* What is required: Please repeat the lines below, exactly and only, from the one that holds "with the error" through the one that holds "(R91, R221). -/".

* Material shown:

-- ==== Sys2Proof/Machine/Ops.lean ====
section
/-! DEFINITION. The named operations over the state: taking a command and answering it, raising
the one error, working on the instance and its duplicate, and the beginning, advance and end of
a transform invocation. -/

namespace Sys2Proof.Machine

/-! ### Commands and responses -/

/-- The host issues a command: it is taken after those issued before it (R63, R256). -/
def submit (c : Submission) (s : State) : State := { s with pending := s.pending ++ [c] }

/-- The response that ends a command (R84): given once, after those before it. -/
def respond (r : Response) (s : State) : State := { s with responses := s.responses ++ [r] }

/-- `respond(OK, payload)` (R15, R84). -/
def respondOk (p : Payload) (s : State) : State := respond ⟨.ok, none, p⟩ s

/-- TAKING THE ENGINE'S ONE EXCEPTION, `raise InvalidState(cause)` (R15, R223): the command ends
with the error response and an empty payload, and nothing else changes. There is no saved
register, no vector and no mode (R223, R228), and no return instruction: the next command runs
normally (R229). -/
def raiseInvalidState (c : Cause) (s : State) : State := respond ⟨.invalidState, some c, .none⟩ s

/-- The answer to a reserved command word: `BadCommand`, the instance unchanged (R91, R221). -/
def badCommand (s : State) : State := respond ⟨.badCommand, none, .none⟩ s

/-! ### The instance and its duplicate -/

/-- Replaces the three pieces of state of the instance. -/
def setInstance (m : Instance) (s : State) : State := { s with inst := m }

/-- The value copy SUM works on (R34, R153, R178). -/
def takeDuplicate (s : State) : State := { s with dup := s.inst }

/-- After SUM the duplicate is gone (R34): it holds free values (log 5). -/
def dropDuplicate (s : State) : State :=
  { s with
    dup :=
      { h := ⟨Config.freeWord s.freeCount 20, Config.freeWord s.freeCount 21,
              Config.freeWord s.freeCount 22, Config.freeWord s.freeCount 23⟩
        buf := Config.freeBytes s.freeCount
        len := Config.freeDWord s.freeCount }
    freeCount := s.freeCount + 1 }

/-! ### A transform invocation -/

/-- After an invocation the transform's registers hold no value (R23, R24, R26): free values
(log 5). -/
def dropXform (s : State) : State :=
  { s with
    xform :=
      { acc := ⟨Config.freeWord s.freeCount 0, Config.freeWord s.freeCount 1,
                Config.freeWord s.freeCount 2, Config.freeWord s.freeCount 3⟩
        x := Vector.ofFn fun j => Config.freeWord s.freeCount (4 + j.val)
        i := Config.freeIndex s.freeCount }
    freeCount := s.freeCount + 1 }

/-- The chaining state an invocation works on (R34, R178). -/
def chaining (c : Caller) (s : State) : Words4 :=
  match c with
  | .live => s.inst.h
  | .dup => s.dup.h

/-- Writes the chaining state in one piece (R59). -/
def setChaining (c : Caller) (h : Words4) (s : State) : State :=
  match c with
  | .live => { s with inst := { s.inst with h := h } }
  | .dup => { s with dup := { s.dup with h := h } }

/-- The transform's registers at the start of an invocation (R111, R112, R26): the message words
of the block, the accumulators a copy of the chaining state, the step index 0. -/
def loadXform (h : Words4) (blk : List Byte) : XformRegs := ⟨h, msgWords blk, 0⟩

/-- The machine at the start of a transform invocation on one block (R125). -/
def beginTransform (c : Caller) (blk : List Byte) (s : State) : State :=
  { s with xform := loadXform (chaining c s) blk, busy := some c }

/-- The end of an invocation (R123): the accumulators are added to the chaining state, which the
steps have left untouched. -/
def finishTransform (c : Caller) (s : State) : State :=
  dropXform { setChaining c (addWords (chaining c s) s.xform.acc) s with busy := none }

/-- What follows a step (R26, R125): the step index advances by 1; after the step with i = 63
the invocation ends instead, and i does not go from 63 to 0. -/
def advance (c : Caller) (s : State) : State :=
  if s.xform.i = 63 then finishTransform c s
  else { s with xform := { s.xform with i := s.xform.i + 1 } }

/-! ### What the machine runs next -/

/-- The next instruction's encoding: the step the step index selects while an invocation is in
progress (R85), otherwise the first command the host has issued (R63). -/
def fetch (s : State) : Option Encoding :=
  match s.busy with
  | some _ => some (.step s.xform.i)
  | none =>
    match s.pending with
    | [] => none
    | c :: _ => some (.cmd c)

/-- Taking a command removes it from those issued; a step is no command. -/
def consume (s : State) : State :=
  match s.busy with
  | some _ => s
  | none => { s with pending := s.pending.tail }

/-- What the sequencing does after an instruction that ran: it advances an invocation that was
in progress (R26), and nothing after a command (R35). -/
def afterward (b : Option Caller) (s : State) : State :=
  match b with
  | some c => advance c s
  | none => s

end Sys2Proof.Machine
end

* Output of the task:
with the error response and an empty payload, and nothing else changes. There is no saved
register, no vector and no mode (R223, R228), and no return instruction: the next command runs
normally (R229). -/
def raiseInvalidState (c : Cause) (s : State) : State := respond ⟨.invalidState, some c, .none⟩ s

/-- The answer to a reserved command word: `BadCommand`, the instance unchanged (R91, R221). -/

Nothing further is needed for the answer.